The course will be given concurrently with an architectural course, Design with Virtual Reality. (The course will possibly have a practicum for an additional 2 credits).

Class maximum: 15-18 students (1/3 architecture, 2/3 computer science).


Donald Greenberg

Donald Greenberg, the Jacob Gould Schurman Professor of Computer Graphics, has been researching and teaching in the field of computer graphics since 1966. During the last 15 years, he has been primarily concerned with research advancing the state-of-the-art in computer graphics and with utilizing these techniques as they may be applied to a variety of disciplines. His specialties include real time realistic image generation, color science, and computer-aided architectural design. He presently teaches the computer graphics courses in Computer Science, computer-aided design for the Department of Architecture, computer animation for the Department of Art, and technology strategy in the Business School. He received his B.C.E. from Cornell in 1958 and his Ph.D. in 1968. Greenberg also studied at Columbia University.

Joseph Kider

Joseph Kider is a Research Associate at Cornell University in the Program of Computer Graphics working with Donald Greenberg. Joseph completed his Ph.D. at the Department of Computer and Information Science, University of Pennsylvania, advised by Norman Badler. Previously, Joe ran the SIG Center for Computer Graphics serving as the Associate Director for 3 years. He also was a full lecturer in the Department of Computer and Information Science. Joe's current research focuses on the interdisciplinary digital design of sustainable architecture. He work on advanced numeric simulations that derive a building’s daylighting behavior, thermal performance, and material properties. Joe also works on high dimensional light transport problems, such as complex illumination, material appearance, physically-based simulation, and spectral rendering, which facilitate a unique approach to provide both more accurate simulations and efficient algorithms for simulating sustainable architecture and smart buildings.

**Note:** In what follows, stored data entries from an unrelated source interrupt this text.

-- ==== Sys2Proof/Machine/Dispatch.lean ====
section
/-! DEFINITION. The dispatch of an instruction to its meaning: one arm per constructor. -/

namespace Sys2Proof.Machine

def exec (i : Instr) (s : State) : Host.Outcome State Fault Refusal :=
  match i with
  | .lf16Dec raw => Sys2Proof.Machine.execLf16Dec raw s
  | .lf16Enc val => Sys2Proof.Machine.execLf16Enc val s
  | .lfx16Dec raw exp => Sys2Proof.Machine.execLfx16Dec raw exp s
  | .lfx16Enc val exp => Sys2Proof.Machine.execLfx16Enc val exp s
  | .dirDec coef raw => Sys2Proof.Machine.execDirDec coef raw s
  | .dirEnc coef val => Sys2Proof.Machine.execDirEnc coef val s
  | .dirCoef buf len => Sys2Proof.Machine.execDirCoef buf len s
  | .vmDec raw => Sys2Proof.Machine.execVmDec raw s
  | .vmEnc mode => Sys2Proof.Machine.execVmEnc mode s
  | .stDecByte raw => Sys2Proof.Machine.execStDecByte raw s
  | .stDecWord raw => Sys2Proof.Machine.execStDecWord raw s
  | .stDecVout raw => Sys2Proof.Machine.execStDecVout raw s
  | .stDecIout raw => Sys2Proof.Machine.execStDecIout raw s
  | .stDecInput raw => Sys2Proof.Machine.execStDecInput raw s
  | .stDecTemp raw => Sys2Proof.Machine.execStDecTemp raw s
  | .stDecCml raw => Sys2Proof.Machine.execStDecCml raw s
  | .stDecMfr raw => Sys2Proof.Machine.execStDecMfr raw s
  | .stDecFans12 raw => Sys2Proof.Machine.execStDecFans12 raw s
  | .stDecFans34 raw => Sys2Proof.Machine.execStDecFans34 raw s
  | .stBitsByte raw => Sys2Proof.Machine.execStBitsByte raw s
  | .stBitsWord raw => Sys2Proof.Machine.execStBitsWord raw s
  | .stBitsVout raw => Sys2Proof.Machine.execStBitsVout raw s
  | .stBitsIout raw => Sys2Proof.Machine.execStBitsIout raw s
  | .stBitsInput raw => Sys2Proof.Machine.execStBitsInput raw s
  | .stBitsTemp raw => Sys2Proof.Machine.execStBitsTemp raw s
  | .stBitsCml raw => Sys2Proof.Machine.execStBitsCml raw s
  | .stBitsMfr raw => Sys2Proof.Machine.execStBitsMfr raw s
  | .stBitsFans12 raw => Sys2Proof.Machine.execStBitsFans12 raw s
  | .stBitsFans34 raw => Sys2Proof.Machine.execStBitsFans34 raw s
  | .stTestByte raw flag => Sys2Proof.Machine.execStTestByte raw flag s
  | .stTestWord raw flag => Sys2Proof.Machine.execStTestWord raw flag s
  | .stTestVout raw flag => Sys2Proof.Machine.execStTestVout raw flag s
  | .stTestIout raw flag => Sys2Proof.Machine.execStTestIout raw flag s
  | .stTestInput raw flag => Sys2Proof.Machine.execStTestInput raw flag s
  | .stTestTemp raw flag => Sys2Proof.Machine.execStTestTemp raw flag s
  | .stTestCml raw flag => Sys2Proof.Machine.execStTestCml raw flag s
  | .stTestMfr raw flag => Sys2Proof.Machine.execStTestMfr raw flag s
  | .stTestFans12 raw flag => Sys2Proof.Machine.execStTestFans12 raw flag s
  | .stTestFans34 raw flag => Sys2Proof.Machine.execStTestFans34 raw flag s

end Sys2Proof.Machine
end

Please note the following course schedule is only a draft. Check here for the most up to date schedule, as we will be updating this on a regular basis.

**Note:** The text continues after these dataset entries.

-- ==== Sys2Proof/Tests/Slice0.lean ====
section
/-! SUPPORT. The model's own tests. Expected results are from spec/95_test_vectors.md or computed by hand from the rule
named; each runs one operation or one step. Then a witness for the hypotheses of each statement. -/

namespace Sys2Proof.Tests

-- Each `decide +kernel` waits for all declarations before it; in parallel that is one waiting thread per test.
set_option Elab.async false

open Sys2Proof Sys2Proof.Machine Sys2Proof.Safety

/-- One step on a request gives this response. -/
def answers (q : Request) (r : Response) : Bool :=
  match step { req := some q, rsp := none } with
  | .next s => s.rsp == some r
  | .fault _ => false
  | .refused _ => false

/-! ## Decoding: the words are written out from R27's widths, R60's order and R61's `op` values -/

theorem test_decode_lf16Dec :
    decode (requestOfBits 0xF0D000#167) = .ok (.lf16Dec 0xF0D0#16) := by decide
theorem test_decode_lf16Enc :
    decode (requestOfBits 0x42500001000001#167) = .ok (.lf16Enc 0x42500001#32) := by decide
theorem test_decode_lfx16Dec :
    decode (requestOfBits 0xF40000000084CD10#167) = .ok (.lfx16Dec 0x84CD#16 0xF4#8) := by decide
theorem test_decode_lfx16Enc :
    decode (requestOfBits 0xF43E99999A000011#167) = .ok (.lfx16Enc 0x3E99999A#32 0xF4#8) := by decide
theorem test_decode_dirDec :
    decode (requestOfBits 0x1FF9C00020000000000802320#167) = .ok (.dirDec { m := 0x0002#16, b := 0xFF9C#16, r := 0x01#8 } 0x8023#16) := by decide
theorem test_decode_dirEnc :
    decode (requestOfBits 0x807FFF80000043834000000021#167) = .ok (.dirEnc { m := 0x8000#16, b := 0x7FFF#16, r := 0x80#8 } 0x43834000#32) := by decide
theorem test_decode_dirCoef :
    decode (requestOfBits 0x8501FF9C000200000000000000000000000022#167) = .ok (.dirCoef 0x01FF9C0002#40 0x85#8) := by decide
theorem test_decode_vmDec :
    decode (requestOfBits 0xA59330#167) = .ok (.vmDec 0x93#8) := by decide
theorem test_decode_vmEnc :
    decode (requestOfBits 0x4F300000000000000000000000000000000000031#167) = .ok (.vmEnc { relative := true, variant := .fixedExponent 0xF3#8 }) := by decide
theorem test_decode_stDecByte :
    decode (requestOfBits 0xA5C340#167) = .ok (.stDecByte 0xC3#8) := by decide
theorem test_decode_stDecWord :
    decode (requestOfBits 0xA5C341#167) = .ok (.stDecWord 0xA5C3#16) := by decide
theorem test_decode_stDecVout :
    decode (requestOfBits 0xA5C342#167) = .ok (.stDecVout 0xC3#8) := by decide
theorem test_decode_stDecIout :
    decode (requestOfBits 0xA5C343#167) = .ok (.stDecIout 0xC3#8) := by decide
theorem test_decode_stDecInput :
    decode (requestOfBits 0xA5C344#167) = .ok (.stDecInput 0xC3#8) := by decide
theorem test_decode_stDecTemp :
    decode (requestOfBits 0xA5C345#167) = .ok (.stDecTemp 0xC3#8) := by decide
theorem test_decode_stDecCml :
    decode (requestOfBits 0xA5C346#167) = .ok (.stDecCml 0xC3#8) := by decide
theorem test_decode_stDecMfr :
    decode (requestOfBits 0xA5C347#167) = .ok (.stDecMfr 0xC3#8) := by decide
theorem test_decode_stDecFans12 :
    decode (requestOfBits 0xA5C348#167) = .ok (.stDecFans12 0xC3#8) := by decide
theorem test_decode_stDecFans34 :
    decode (requestOfBits 0xA5C349#167) = .ok (.stDecFans34 0xC3#8) := by decide
theorem test_decode_stBitsByte :
    decode (requestOfBits 0x5A8150#167) = .ok (.stBitsByte 0x81#8) := by decide
theorem test_decode_stBitsWord :
    decode (requestOfBits 0x5A8151#167) = .ok (.stBitsWord 0x5A81#16) := by decide
theorem test_decode_stBitsVout :
    decode (requestOfBits 0x5A8152#167) = .ok (.stBitsVout 0x81#8) := by decide
theorem test_decode_stBitsIout :
    decode (requestOfBits 0x5A8153#167) = .ok (.stBitsIout 0x81#8) := by decide
theorem test_decode_stBitsInput :
    decode (requestOfBits 0x5A8154#167) = .ok (.stBitsInput 0x81#8) := by decide
theorem test_decode_stBitsTemp :
    decode (requestOfBits 0x5A8155#167) = .ok (.stBitsTemp 0x81#8) := by decide
theorem test_decode_stBitsCml :
    decode (requestOfBits 0x5A8156#167) = .ok (.stBitsCml 0x81#8) := by decide
theorem test_decode_stBitsMfr :
    decode (requestOfBits 0x5A8157#167) = .ok (.stBitsMfr 0x81#8) := by decide
theorem test_decode_stBitsFans12 :
    decode (requestOfBits 0x5A8158#167) = .ok (.stBitsFans12 0x81#8) := by decide
theorem test_decode_stBitsFans34 :
    decode (requestOfBits 0x5A8159#167) = .ok (.stBitsFans34 0x81#8) := by decide
theorem test_decode_stTestByte :
    decode (requestOfBits 0x4800000000000000000000000000000000003CE760#167) = .ok (.stTestByte 0xE7#8 9#4) := by decide
theorem test_decode_stTestWord :
    decode (requestOfBits 0x5000000000000000000000000000000000003CE761#167) = .ok (.stTestWord 0x3CE7#16 10#4) := by decide
theorem test_decode_stTestVout :
    decode (requestOfBits 0x5800000000000000000000000000000000003CE762#167) = .ok (.stTestVout 0xE7#8 11#4) := by decide
theorem test_decode_stTestIout :
    decode (requestOfBits 0x6000000000000000000000000000000000003CE763#167) = .ok (.stTestIout 0xE7#8 12#4) := by decide
theorem test_decode_stTestInput :
    decode (requestOfBits 0x6800000000000000000000000000000000003CE764#167) = .ok (.stTestInput 0xE7#8 13#4) := by decide
theorem test_decode_stTestTemp :
    decode (requestOfBits 0x7000000000000000000000000000000000003CE765#167) = .ok (.stTestTemp 0xE7#8 14#4) := by decide
theorem test_decode_stTestCml :
    decode (requestOfBits 0x7800000000000000000000000000000000003CE766#167) = .ok (.stTestCml 0xE7#8 15#4) := by decide
theorem test_decode_stTestMfr :
    decode (requestOfBits 0x3CE767#167) = .ok (.stTestMfr 0xE7#8 0#4) := by decide
theorem test_decode_stTestFans12 :
    decode (requestOfBits 0x800000000000000000000000000000000003CE768#167) = .ok (.stTestFans12 0xE7#8 1#4) := by decide
theorem test_decode_stTestFans34 :
    decode (requestOfBits 0x1000000000000000000000000000000000003CE769#167) = .ok (.stTestFans34 0xE7#8 2#4) := by decide

/-- The three other variants of a mode record (R69); `param` is ignored for the last two. -/
theorem test_decode_mode_variants :
    unpackMode 0x11F#11 = { relative := false, variant := .vidCode 0x1F#8 } ∧
      unpackMode 0x6FF#11 = { relative := true, variant := .directFormat } ∧
      unpackMode 0x301#11 = { relative := false, variant := .ieeeHalfFormat } := by decide

/-- Reserved `op` values at the edges of R62's ranges. -/
theorem test_decode_reserved :
    ([0x02, 0x0F, 0x12, 0x1F, 0x23, 0x2F, 0x32, 0x3F, 0x4A, 0x4F, 0x5A, 0x5F, 0x6A, 0x6F, 0x70, 0xFF] : List Byte).all
      (fun n => match decode { blankRequest with op := n } with
        | .ok _ => false
        | .error e => e == .illegalOp n) = true := by decide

DRAFT Course Schedule as of February 11, 2016: PDF

List of Reading:

Reading Assigned (always due next class) Reading Material
Jan 27 Chapter 1: Introduction: Definition of VR, modern experiences, historical perspective.
Jan 27 Environment Mapping - "Texture and reflection in computer generated images".
(Architecture 4201 Students only) . Discussion starts at 1:45 pm Friday, January 29th.

Jan 29 Mather, Chapter 6, "The Physics of Vision" and LaValle, Chapter 2: Bird's Eye View.
For ARCH students only: Review of Linear Transformations, sections 3.1-3.3 of LaValle, Chapter 3: The Geometry of Virtual Worlds.
Feb 1 For ARCH students only: Williams, Lance. Pyramidal Parametrics.
Feb 5 Mather, Chapter 7, "Visual Physiology" and for ARCH Students only: Whitted, An Improved Illumination Model for Shaded Display.
Feb 10 LaValle, Chapter 5: The Physiology of Human Vision.
Feb 12 Mather, Chapter 10, "Depth Perception". For ARCH students only: Matthew Low's Thesis Section on Stereoscopic Depth Cues, Chapter 2 (copies left in PCG library, please read and leave in library). NB: No class on Monday, Feb. 15 due to February Break.
Feb. 22 and 23rd Please note Jeremy Selan (Valve) will be visiting. Class anticipated for Tuesday, Feburary 23rd, sometime in afternoon (exact time TBA).
Feb 22 Mather, Chapter 12, "Color Vision"
Feb. 29 LaValle, Steven M. Chapter 3. “The Geometry of Virtual Worlds.”
March 2 Seymour, Mike. FXGuide. “The State of Rendering- Part 1” and “The State of Rendering- Part 2.” July 2013.
  • Supplemental Materials: 1. LaValle, Steve."Help, My Cockpit is Drifting Away". December 30, 2013. 2. LaValle, Steve. "The Latent Power of Prediction." July 12, 2013. 3. LaValle, Steve. "Sensor Fusion: Keeping It Simple." May 22, 2013. 4. Abrash, Michael. "Ramblings in Valve Time." January 17, 2014.